1.  During the pressing action, angle the body very slightly forward, with the chest slightly in front of the hips/toes. Keep eyes focused on the anticipated entry point or other desired spot.        

2.  As arms reach overhead, they are shoulder-width apart with palms facing either inward or forward.  The arms extend behind the ears. 

3.  Lower torso remains hollow, while chest and shoulders open a bit, and, as legs extend, with knees straight, balls of feet push downward and slightly backward into the board, creating an equal and opposite reaction carrying the body upward and, combined with the arms/upper body positioning, forward, while creating enough rotation for the somersault to be done.  Hips will move upward and forward as the legs finish their extension.
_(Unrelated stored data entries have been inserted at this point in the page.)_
-- ==== Sys2Proof/Certificates/Slice0/Obligations.lean ====
section
/-! DEFINITION. What is claimed of the model, for the provers: the words the claims use, and one definition per claim. -/

namespace Sys2Proof.Claims

open Sys2Proof.Machine

/-! ## Words of the claims -/

/-- The issuing slot is no lashed pair: it has no exchange points (R378). -/
def Solo (s : State) : Prop := s.me.paired = false

/-- A g register of the issuing slot is FULL (R20). -/
def Full (s : State) (r : Reg) : Prop := (s.me.greg r).pres = .full

/-- A g register of the issuing slot is not pending (R22). -/
def Free (s : State) (r : Reg) : Prop := (s.me.greg r).pend = false

/-- Every g source of a list is FULL. -/
def FullAll (s : State) (l : List Src) : Prop := ∀ x ∈ l, Full s x.reg

/-- No store of the issuing slot is parked or was discarded at a view: the wait for RPQ = 0 passes (R105). -/
def Quiet (s : State) : Prop := s.me.viewBad = none ∧ s.myRpq s.cur = []

/-- The issuing slot has no atomic under way, and no value that it acquires is outstanding (R211). -/
def NoAmo (s : State) : Prop := s.accessHeld = false

/-- An instruction ends and PC goes to the next one as fetched (R36). -/
def ended (p : Pipe) (s : State) : State := (s.countIssue p).retireTo s.nextPc

/-- An instruction ends and PC goes to a target. -/
def endedAt (p : Pipe) (t : Word) (s : State) : State := (s.countIssue p).retireTo t

/-- The special registers of a slot that hold state (R25), but for FPCTL. -/
def specials (sl : Slot) : List Word :=
  [sl.taskid, sl.tcoord, sl.arg, sl.ctxid, sl.self, BitVec.ofNat 64 sl.budget, sl.tagrdy, sl.ggeo0, sl.ggeo1, sl.spt, sl.fcont,
    sl.fcode, sl.faddr, sl.dline, sl.dlfb, BitVec.ofNat 64 sl.stq, sl.graph, sl.capl, sl.pairst]

/-- What an instruction that writes only registers leaves as it was: every byte of memory and its poison, every other slot,
and of the issuing slot every register but the named ones; `fp` says that FPCTL and the LFSR may change. -/
structure Kept (s t : State) (gs : List Reg) (vs : List VReg) (ks : List KReg) (as : List AReg) (fp : Bool) : Prop where
  cur : t.cur = s.cur
  mem : ∀ k, Memory.get t.mem k = Memory.get s.mem k
  poison : t.poison = s.poison
  others : ∀ ta, ta ≠ s.cur → t.slot ta = s.slot ta
  g : ∀ r, r ∉ gs → t.me.greg r = s.me.greg r
  v : ∀ r, r ∉ vs → t.vreg r = s.vreg r ∧ t.vpois r = s.vpois r
  k : ∀ r, r ∉ ks → t.kreg r = s.kreg r
  a : ∀ r : AReg, r ∉ as → t.me.a[r.toNat]'(r.isLt) = s.me.a[r.toNat]'(r.isLt)
  special : specials t.me = specials s.me
  fpctl : fp = false → t.me.fpctl = s.me.fpctl ∧ t.me.lfsr = s.me.lfsr
  copies : t.me.shadow = s.me.shadow ∧ t.me.tags = s.me.tags ∧ t.me.copn = s.me.copn

end Sys2Proof.Claims

namespace Sys2Proof.Claims

open Sys2Proof.Machine

/-! ## Integers (R88 to R95) -/

/-- Functions 0 to 26 as R88 and R89 give them: the native word, the extended form, and the result from x and y. -/
noncomputable def int3Table : List ((Reg → Reg → Reg → Instr) × (XInt → Instr) × (Word → Word → Word)) :=
  [(.add, .addX, fun x y => BitVec.ofNat 64 (x.toNat + y.toNat)),
   (.sub, .subX, fun x y => BitVec.ofInt 64 (x.toInt - y.toInt)),
   (.mul, .mulX, fun x y => BitVec.ofNat 64 (x.toNat * y.toNat)),
   (.mulh, .mulhX, fun x y => BitVec.ofInt 64 (x.toInt * y.toInt / 2 ^ 64)),
   (.mulhu, .mulhuX, fun x y => BitVec.ofNat 64 (x.toNat * y.toNat / 2 ^ 64)),
   (.div, .divX, fun x y => if y = 0 then BitVec.allOnes 64 else BitVec.ofInt 64 (x.toInt.tdiv y.toInt)),
   (.divu, .divuX, fun x y => if y = 0 then BitVec.allOnes 64 else BitVec.ofNat 64 (x.toNat / y.toNat)),
   (.rem, .remX, fun x y => if y = 0 then x else BitVec.ofInt 64 (x.toInt - x.toInt.tdiv y.toInt * y.toInt)),
   (.remu, .remuX, fun x y => if y = 0 then x else BitVec.ofNat 64 (x.toNat - x.toNat / y.toNat * y.toNat)),
   (.and, .andX, fun x y => x &&& y),
   (.or, .orX, fun x y => x ||| y),
   (.xor, .xorX, fun x y => x ^^^ y),
   (.andn, .andnX, fun x y => x &&& ~~~y),
   (.shl, .shlX, fun x y => x <<< (y.toNat % 64)),
   (.shr, .shrX, fun x y => x >>> (y.toNat % 64)),
   (.sra, .sraX, fun x y => x.sshiftRight (y.toNat % 64)),
   (.rol, .rolX, fun x y => x.rotateLeft (y.toNat % 64)),
   (.min, .minX, fun x y => if x.toInt ≤ y.toInt then x else y),
   (.max, .maxX, fun x y => if y.toInt ≤ x.toInt then x else y),
   (.minu, .minuX, fun x y => if x.toNat ≤ y.toNat then x else y),
   (.maxu, .maxuX, fun x y => if y.toNat ≤ x.toNat then x else y),
   (.cmpEq, .cmpEqX, fun x y => if x = y then 1 else 0),
   (.cmpNe, .cmpNeX, fun x y => if x = y then 0 else 1),
   (.cmpLt, .cmpLtX, fun x y => if x.toInt < y.toInt then 1 else 0),
   (.cmpLtu, .cmpLtuX, fun x y => if x.toNat < y.toNat then 1 else 0),
   (.cmpGe, .cmpGeX, fun x y => if y.toInt ≤ x.toInt then 1 else 0),
   (.cmpGeu, .cmpGeuX, fun x y => if y.toNat ≤ x.toNat then 1 else 0)]

/-- A register at the start of an arithmetic word or form whose sources are FULL and whose destination is not pending
becomes FULL with the result of x and y, and the instruction ends. -/
def Gives (i : Instr) (s : State) (d : Reg) (v : Word) : Prop := exec i s = .next (ended .s (s.putG d v))

/-- The second operand (R87). -/
def yOf (s : State) : YOp → Word
  | .reg b => (s.me.greg b.reg).val
  | .imm i => i.signExtend 64
  | .lit l => l

/-- The sources of y. -/
def ySrcs : YOp → List Src
  | .reg b => [b]
  | _ => []

end Sys2Proof.Claims

open Sys2Proof Sys2Proof.Machine Sys2Proof.Claims in
/-- R88, R89: with its sources FULL and its destination not pending, every native word of INT3 and every function 0 to 26 of
XINT with a local destination writes the result of its table row, FULL, and ends. Nothing else of the state changes but what
retirement changes. A write of g0 is discarded (R21). -/
def Obligations.IntegerResults : Prop :=
  ∀ e ∈ int3Table, ∀ s : State, Solo s →
    (∀ d a b : Reg, Full s a → Full s b → Free s d →
      Gives (e.1 d a b) s d (e.2.2 (s.me.greg a).val (s.me.greg b).val)) ∧
    (∀ (d : Reg) (a : Src) (y : YOp), FullAll s (a :: ySrcs y) → Free s d →
      Gives (e.2.1 ⟨.loc d, a, y⟩) s d (e.2.2 (s.me.greg a.reg).val (yOf s y)))

namespace Sys2Proof.Claims

open Sys2Proof.Machine

/-- The immediate forms (R90): the result from x and s. -/
noncomputable def immTable : List ((Reg → Reg → BitVec 11 → Instr) × (Word → Word → Word)) :=
  [(.addi, fun x c => x + c), (.andi, fun x c => x &&& c), (.ori, fun x c => x ||| c), (.xori, fun x c => x ^^^ c),
   (.shli, fun x c => x <<< (c.toNat % 64)), (.shri, fun x c => x >>> (c.toNat % 64)),
   (.srai, fun x c => x.sshiftRight (c.toNat % 64)), (.cmpiEq, fun x c => if x = c then 1 else 0),
   (.cmpiLt, fun x c => if x.toInt < c.toInt then 1 else 0), (.cmpiLtu, fun x c => if x.toNat < c.toNat then 1 else 0)]

/-- n is the number of leading zero bits of x. -/
def LeadingZeros (x : Word) (n : Nat) : Prop :=
  n ≤ 64 ∧ (∀ i, 64 - n ≤ i → i < 64 → x.getLsbD i = false) ∧ (n < 64 → x.getLsbD (63 - n) = true)

/-- n is the number of trailing zero bits of x. -/
def TrailingZeros (x : Word) (n : Nat) : Prop :=
  n ≤ 64 ∧ (∀ i, i < n → x.getLsbD i = false) ∧ (n < 64 → x.getLsbD n = true)

/-- The functions 0 to 11 of INT1 (R95): what the result is of x. -/
noncomputable def int1Table : List ((Reg → Reg → Instr) × (Word → Word → Prop)) :=
  [(.mov, fun x r => r = x),
   (.clz, fun x r => LeadingZeros x r.toNat),
   (.ctz, fun x r => TrailingZeros x r.toNat),
   (.popc, fun x r => r.toNat = ((List.range 64).filter fun i => x.getLsbD i).length),
   (.sextB, fun x r => r = (x.setWidth 8).signExtend 64),
   (.sextH, fun x r => r = (x.setWidth 16).signExtend 64),
   (.sextW, fun x r => r = (x.setWidth 32).signExtend 64),
   (.zextB, fun x r => r = (x.setWidth 8).setWidth 64),
   (.zextH, fun x r => r = (x.setWidth 16).setWidth 64),
   (.zextW, fun x r => r = (x.setWidth 32).setWidth 64),
   (.not, fun x r => r = ~~~x),
   (.brev, fun x r => ∀ i, i < 64 → r.getLsbD (63 - i) = x.getLsbD i)]

end Sys2Proof.Claims

open Sys2Proof Sys2Proof.Machine Sys2Proof.Claims in
/-- R90: every immediate form writes its result of x and the sign-extended constant, and ends. -/
def Obligations.ImmediateResults : Prop :=
  ∀ e ∈ immTable, ∀ (s : State) (d a : Reg) (c : BitVec 11), Solo s → Full s a → Free s d →
    Gives (e.1 d a c) s d (e.2 (s.me.greg a).val (c.signExtend 64))

open Sys2Proof Sys2Proof.Machine Sys2Proof.Claims in
/-- R95: every one-source function of INT1 but the presence functions writes its result of x, and ends. -/
def Obligations.OneSourceResults : Prop :=
  ∀ e ∈ int1Table, ∀ (s : State) (d a : Reg), Solo s → Full s a → Free s d →
    ∃ r, e.2 (s.me.greg a).val r ∧ Gives (e.1 d a) s d r

open Sys2Proof Sys2Proof.Machine Sys2Proof.Claims in
/-- R91 to R94: SEL, BFX, BFI, ADDPC and LI with a local destination write their results and end. -/
def Obligations.FieldResults : Prop :=
  ∀ (s : State) (d : Reg), Solo s → Free s d →
    (∀ (a : Src) (y : YOp) (c : Src), FullAll s ((a :: ySrcs y) ++ [c]) →
      Gives (.sel ⟨.loc d, a, y, c⟩) s d (if (s.me.greg c.reg).val ≠ 0 then (s.me.greg a.reg).val else yOf s y)) ∧
    (∀ (a : Src) (p w : BitVec 6), FullAll s [a] → p.toNat + w.toNat + 1 ≤ 64 →
      Gives (.bfx ⟨.loc d, a, p, w, false⟩) s d (((s.me.greg a.reg).val.extractLsb' p.toNat (w.toNat + 1)).setWidth 64) ∧
      Gives (.bfx ⟨.loc d, a, p, w, true⟩) s d (((s.me.greg a.reg).val.extractLsb' p.toNat (w.toNat + 1)).signExtend 64)) ∧
    (∀ (a b : Src) (p w : BitVec 6), FullAll s [a, b] → p.toNat + w.toNat + 1 ≤ 64 →
      ∃ r : Word, Gives (.bfi ⟨.loc d, a, b, p, w⟩) s d r ∧ ∀ i, i < 64 →
        r.getLsbD i = if p.toNat ≤ i ∧ i ≤ p.toNat + w.toNat then (s.me.greg a.reg).val.getLsbD (i - p.toNat)
          else (s.me.greg b.reg).val.getLsbD i) ∧
    (∀ off : W32, Gives (.addpc (.loc d) off) s d (s.me.pc + off.signExtend 64)) ∧
    (∀ y : YOp, FullAll s (ySrcs y) → Gives (.li (.loc d) y) s d (yOf s y))

namespace Sys2Proof.Claims

open Sys2Proof.Machine

/-! ## Retirement, branches and presence (R20 to R38, R96 to R112) -/

/-- Outside the issuing slot nothing changes but the event counters of the cores. -/
structure Local (s t : State) : Prop where
  rest : { t with slots := s.slots, cores := s.cores } = s
  cores : ∀ c, { t.core c with pmc := (s.core c).pmc } = s.core c

/-- The instruction ends with PC at `pc`, changes no register but those of `gs`, and nothing outside the slot. -/
def GoesTo (i : Instr) (s : State) (pc : Word) (gs : List (Reg × Word)) : Prop :=
  ∃ t, exec i s = .next t ∧ t.me.pc = pc ∧ (∀ x ∈ gs, x.1 ≠ 0 → t.me.greg x.1 = ⟨x.2, .full, false⟩) ∧
    Kept s t (gs.map Prod.fst) [] [] [] false ∧ Local s t

/-- The conditional branches: native word, XBR form, and the condition (R109). -/
noncomputable def condTable : List ((Reg → Reg → BitVec 11 → Instr) × (Src → Src → W32 → Instr) × (Word → Word → Bool)) :=
  [(.beq, .beqX, fun x y => decide (x = y)), (.bne, .bneX, fun x y => decide (x ≠ y)),
   (.blt, .bltX, fun x y => decide (x.toInt < y.toInt)), (.bltu, .bltuX, fun x y => decide (x.toNat < y.toNat)),
   (.bge, .bgeX, fun x y => decide (y.toInt ≤ x.toInt)), (.bgeu, .bgeuX, fun x y => decide (y.toNat ≤ x.toNat))]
4.  After legs have been fully extended and the feet have left the board, simultaneously round the upper body forward and bring the knees up toward the chest.  Arms either drop in front of the body line, bent at the elbows, or make a small, bent-elbow circling movement, in anticipation of grabbing the tuck.

5.  As the knees come up into the chest, rotate the hips forward/upward and pull the buttocks underneath the torso. 

6.  As the hands grab the legs for the tuck. Relax most of your muscles, except the ones needed to squeeze your tuck and establish the smallest possible position.

7.  Maintain the tuck position until the hips/low back are slightly shy of having completed a full revolution.

8.  Sighting the water, prepare for the kick-out.

9.  Kickout Styles

a.  Straight kick-out – extend the legs against the direction of rotation, knees first, forcefully while squeezing midsection muscles tightly, so that the entire body, comes into a straight line with the arms resting flat on the front or side of the body/legs.  Eyes should sight the toes or water.

b.  Pike out  -- extend the legs from the knees, with the toes pointing toward the water, slightly in back of the bodyline, at an angle that maintains control of the rotation.  Too low a kick causes a continuation of rotation that cannot be controlled and too high a kick causes the angle of descent to be too short of vertical.  The arms may move into a set position to help control the body during the movement from pike to straight.

10.  Using the hips, abdominals, and buttocks, press the legs against the direction of rotation, then ease the torso upward and backward until a straight/slightly hollow body line has been established, with the arms resting flat on the front or side of the body/legs.  Eyes should sight the toes or the water.   Finish pressing the legs down so the body is straight, with arms at sides, and the entry line is slightly short of vertical.